**Problem details:**
Write out again only the lines that run from the start of the entries to the line containing "have hl := I.lineFrameEnded h", both included.

**Exercise inputs:**
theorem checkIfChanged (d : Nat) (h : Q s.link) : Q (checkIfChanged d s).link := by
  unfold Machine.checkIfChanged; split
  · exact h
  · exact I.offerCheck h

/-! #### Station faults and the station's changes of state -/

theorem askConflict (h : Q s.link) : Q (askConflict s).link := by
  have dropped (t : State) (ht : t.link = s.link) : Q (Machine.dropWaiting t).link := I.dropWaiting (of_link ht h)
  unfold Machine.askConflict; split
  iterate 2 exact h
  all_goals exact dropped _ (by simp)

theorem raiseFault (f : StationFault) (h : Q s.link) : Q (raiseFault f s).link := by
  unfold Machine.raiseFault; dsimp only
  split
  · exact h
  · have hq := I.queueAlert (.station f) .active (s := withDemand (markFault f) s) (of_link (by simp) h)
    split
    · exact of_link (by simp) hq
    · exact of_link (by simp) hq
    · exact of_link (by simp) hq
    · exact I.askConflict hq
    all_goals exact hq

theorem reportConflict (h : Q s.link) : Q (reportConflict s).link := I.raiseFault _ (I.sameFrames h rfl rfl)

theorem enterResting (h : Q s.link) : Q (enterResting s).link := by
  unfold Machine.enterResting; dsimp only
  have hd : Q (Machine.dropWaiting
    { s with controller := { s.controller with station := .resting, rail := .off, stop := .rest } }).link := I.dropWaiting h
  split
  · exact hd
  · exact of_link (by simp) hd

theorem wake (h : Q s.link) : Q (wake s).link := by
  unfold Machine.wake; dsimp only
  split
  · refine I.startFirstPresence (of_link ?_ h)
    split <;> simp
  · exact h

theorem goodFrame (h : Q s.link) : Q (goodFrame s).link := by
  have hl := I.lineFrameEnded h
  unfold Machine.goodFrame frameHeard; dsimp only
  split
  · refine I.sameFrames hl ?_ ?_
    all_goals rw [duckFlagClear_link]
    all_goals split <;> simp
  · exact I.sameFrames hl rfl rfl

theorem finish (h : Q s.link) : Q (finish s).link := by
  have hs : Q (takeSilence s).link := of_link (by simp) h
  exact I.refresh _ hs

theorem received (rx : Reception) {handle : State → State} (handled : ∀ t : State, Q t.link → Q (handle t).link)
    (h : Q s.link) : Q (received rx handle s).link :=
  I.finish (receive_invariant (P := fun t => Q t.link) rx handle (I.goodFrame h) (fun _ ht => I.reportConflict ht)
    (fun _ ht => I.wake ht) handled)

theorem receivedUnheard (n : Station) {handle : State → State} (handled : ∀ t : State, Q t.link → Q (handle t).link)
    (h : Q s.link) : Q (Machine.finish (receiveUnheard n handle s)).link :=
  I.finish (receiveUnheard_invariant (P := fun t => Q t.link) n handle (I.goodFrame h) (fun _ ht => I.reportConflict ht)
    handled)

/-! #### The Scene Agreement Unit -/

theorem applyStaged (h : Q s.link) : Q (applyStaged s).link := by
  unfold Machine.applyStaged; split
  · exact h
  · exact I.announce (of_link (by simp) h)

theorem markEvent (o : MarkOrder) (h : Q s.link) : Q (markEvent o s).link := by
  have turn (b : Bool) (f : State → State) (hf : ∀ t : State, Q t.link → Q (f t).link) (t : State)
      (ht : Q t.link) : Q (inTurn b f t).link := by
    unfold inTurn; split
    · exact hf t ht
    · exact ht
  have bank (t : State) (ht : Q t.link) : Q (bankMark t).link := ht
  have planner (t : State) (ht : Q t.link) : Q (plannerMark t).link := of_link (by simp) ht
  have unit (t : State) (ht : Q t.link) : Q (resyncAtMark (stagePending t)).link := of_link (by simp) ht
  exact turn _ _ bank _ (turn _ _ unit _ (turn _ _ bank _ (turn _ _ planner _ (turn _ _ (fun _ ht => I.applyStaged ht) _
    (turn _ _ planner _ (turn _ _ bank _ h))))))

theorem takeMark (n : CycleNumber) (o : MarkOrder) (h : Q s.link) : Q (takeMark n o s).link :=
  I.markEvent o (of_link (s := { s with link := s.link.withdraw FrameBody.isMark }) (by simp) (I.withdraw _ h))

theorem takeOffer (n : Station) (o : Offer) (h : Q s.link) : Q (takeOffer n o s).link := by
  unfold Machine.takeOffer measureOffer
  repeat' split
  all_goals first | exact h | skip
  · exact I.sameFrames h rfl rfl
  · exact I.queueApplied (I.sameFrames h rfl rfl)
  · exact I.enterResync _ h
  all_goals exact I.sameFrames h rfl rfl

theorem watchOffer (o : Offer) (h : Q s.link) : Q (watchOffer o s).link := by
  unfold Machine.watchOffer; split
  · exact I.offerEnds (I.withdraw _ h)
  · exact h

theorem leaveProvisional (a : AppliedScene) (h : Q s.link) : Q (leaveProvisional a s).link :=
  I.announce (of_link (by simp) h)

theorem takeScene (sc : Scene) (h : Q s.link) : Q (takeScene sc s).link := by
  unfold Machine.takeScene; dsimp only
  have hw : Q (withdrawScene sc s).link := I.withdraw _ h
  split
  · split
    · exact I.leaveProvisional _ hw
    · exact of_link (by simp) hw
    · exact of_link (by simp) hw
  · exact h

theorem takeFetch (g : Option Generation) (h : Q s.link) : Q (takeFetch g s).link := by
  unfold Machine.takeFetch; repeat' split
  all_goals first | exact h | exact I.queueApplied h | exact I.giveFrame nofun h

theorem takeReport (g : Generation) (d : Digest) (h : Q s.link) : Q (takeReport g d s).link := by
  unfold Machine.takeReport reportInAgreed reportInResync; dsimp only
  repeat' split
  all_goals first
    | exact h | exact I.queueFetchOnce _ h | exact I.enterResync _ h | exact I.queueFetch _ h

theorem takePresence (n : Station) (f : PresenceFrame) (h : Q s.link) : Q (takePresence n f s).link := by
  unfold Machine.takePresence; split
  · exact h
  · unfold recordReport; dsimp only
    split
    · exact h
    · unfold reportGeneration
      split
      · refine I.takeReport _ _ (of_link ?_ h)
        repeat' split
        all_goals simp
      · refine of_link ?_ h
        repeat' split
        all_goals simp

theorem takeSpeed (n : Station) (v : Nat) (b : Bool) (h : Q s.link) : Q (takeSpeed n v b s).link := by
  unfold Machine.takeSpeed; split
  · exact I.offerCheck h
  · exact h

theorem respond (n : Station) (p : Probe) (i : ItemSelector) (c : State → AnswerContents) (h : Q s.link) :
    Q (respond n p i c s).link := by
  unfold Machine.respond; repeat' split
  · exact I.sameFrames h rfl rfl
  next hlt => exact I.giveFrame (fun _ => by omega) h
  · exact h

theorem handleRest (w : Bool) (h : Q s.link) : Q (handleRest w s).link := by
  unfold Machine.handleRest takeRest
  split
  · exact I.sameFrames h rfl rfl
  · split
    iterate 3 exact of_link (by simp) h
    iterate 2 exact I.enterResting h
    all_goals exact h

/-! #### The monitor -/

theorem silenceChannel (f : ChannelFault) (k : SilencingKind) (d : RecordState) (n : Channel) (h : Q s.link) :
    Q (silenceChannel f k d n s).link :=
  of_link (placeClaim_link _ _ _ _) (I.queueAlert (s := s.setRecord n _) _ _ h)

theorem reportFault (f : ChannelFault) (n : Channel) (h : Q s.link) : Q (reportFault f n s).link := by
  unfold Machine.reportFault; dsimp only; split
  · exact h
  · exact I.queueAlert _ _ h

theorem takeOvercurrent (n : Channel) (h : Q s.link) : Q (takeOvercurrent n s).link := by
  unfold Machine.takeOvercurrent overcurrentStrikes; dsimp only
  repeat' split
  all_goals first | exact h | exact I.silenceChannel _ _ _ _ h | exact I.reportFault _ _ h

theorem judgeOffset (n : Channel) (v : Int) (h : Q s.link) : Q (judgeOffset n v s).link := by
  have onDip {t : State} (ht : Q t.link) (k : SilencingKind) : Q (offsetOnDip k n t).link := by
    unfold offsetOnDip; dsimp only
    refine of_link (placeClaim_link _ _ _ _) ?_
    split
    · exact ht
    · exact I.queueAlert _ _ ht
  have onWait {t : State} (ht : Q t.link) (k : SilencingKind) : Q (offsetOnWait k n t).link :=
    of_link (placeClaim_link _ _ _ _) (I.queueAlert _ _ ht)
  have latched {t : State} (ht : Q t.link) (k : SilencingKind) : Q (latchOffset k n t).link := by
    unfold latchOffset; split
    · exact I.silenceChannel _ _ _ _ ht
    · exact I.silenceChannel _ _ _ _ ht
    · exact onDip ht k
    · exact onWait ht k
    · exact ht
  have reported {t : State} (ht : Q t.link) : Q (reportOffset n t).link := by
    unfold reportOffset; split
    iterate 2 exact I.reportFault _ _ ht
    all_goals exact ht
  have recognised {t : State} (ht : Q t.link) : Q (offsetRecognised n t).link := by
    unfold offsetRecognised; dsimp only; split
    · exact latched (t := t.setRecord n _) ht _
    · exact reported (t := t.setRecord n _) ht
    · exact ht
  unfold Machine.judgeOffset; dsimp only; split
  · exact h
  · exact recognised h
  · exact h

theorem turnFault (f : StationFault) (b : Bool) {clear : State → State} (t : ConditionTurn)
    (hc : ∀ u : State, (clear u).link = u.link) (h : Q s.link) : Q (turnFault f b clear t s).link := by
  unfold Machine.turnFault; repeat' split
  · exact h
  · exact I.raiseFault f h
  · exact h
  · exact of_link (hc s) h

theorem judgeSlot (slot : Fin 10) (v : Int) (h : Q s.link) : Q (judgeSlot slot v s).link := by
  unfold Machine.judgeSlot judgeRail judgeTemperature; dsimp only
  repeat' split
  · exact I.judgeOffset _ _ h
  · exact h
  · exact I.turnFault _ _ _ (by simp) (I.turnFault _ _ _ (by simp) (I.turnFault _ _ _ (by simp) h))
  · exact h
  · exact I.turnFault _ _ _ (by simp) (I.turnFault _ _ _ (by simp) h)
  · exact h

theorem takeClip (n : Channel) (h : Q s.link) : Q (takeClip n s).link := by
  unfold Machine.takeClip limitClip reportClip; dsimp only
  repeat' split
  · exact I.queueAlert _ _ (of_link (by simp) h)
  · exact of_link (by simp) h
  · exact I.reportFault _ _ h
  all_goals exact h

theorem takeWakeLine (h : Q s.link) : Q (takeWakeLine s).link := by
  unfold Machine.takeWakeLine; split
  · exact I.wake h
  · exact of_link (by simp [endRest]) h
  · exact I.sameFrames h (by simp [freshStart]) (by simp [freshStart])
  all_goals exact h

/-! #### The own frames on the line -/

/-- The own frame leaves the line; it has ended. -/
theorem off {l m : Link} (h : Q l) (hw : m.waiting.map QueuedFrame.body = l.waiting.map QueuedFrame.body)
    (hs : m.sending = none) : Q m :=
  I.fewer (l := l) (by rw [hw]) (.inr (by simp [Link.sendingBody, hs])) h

**Response:**
theorem checkIfChanged (d : Nat) (h : Q s.link) : Q (checkIfChanged d s).link := by
  unfold Machine.checkIfChanged; split
  · exact h
  · exact I.offerCheck h

/-! #### Station faults and the station's changes of state -/

theorem askConflict (h : Q s.link) : Q (askConflict s).link := by
  have dropped (t : State) (ht : t.link = s.link) : Q (Machine.dropWaiting t).link := I.dropWaiting (of_link ht h)
  unfold Machine.askConflict; split
  iterate 2 exact h
  all_goals exact dropped _ (by simp)

theorem raiseFault (f : StationFault) (h : Q s.link) : Q (raiseFault f s).link := by
  unfold Machine.raiseFault; dsimp only
  split
  · exact h
  · have hq := I.queueAlert (.station f) .active (s := withDemand (markFault f) s) (of_link (by simp) h)
    split
    · exact of_link (by simp) hq
    · exact of_link (by simp) hq
    · exact of_link (by simp) hq
    · exact I.askConflict hq
    all_goals exact hq

theorem reportConflict (h : Q s.link) : Q (reportConflict s).link := I.raiseFault _ (I.sameFrames h rfl rfl)

theorem enterResting (h : Q s.link) : Q (enterResting s).link := by
  unfold Machine.enterResting; dsimp only
  have hd : Q (Machine.dropWaiting
    { s with controller := { s.controller with station := .resting, rail := .off, stop := .rest } }).link := I.dropWaiting h
  split
  · exact hd
  · exact of_link (by simp) hd

theorem wake (h : Q s.link) : Q (wake s).link := by
  unfold Machine.wake; dsimp only
  split
  · refine I.startFirstPresence (of_link ?_ h)
    split <;> simp
  · exact h

theorem goodFrame (h : Q s.link) : Q (goodFrame s).link := by
  have hl := I.lineFrameEnded h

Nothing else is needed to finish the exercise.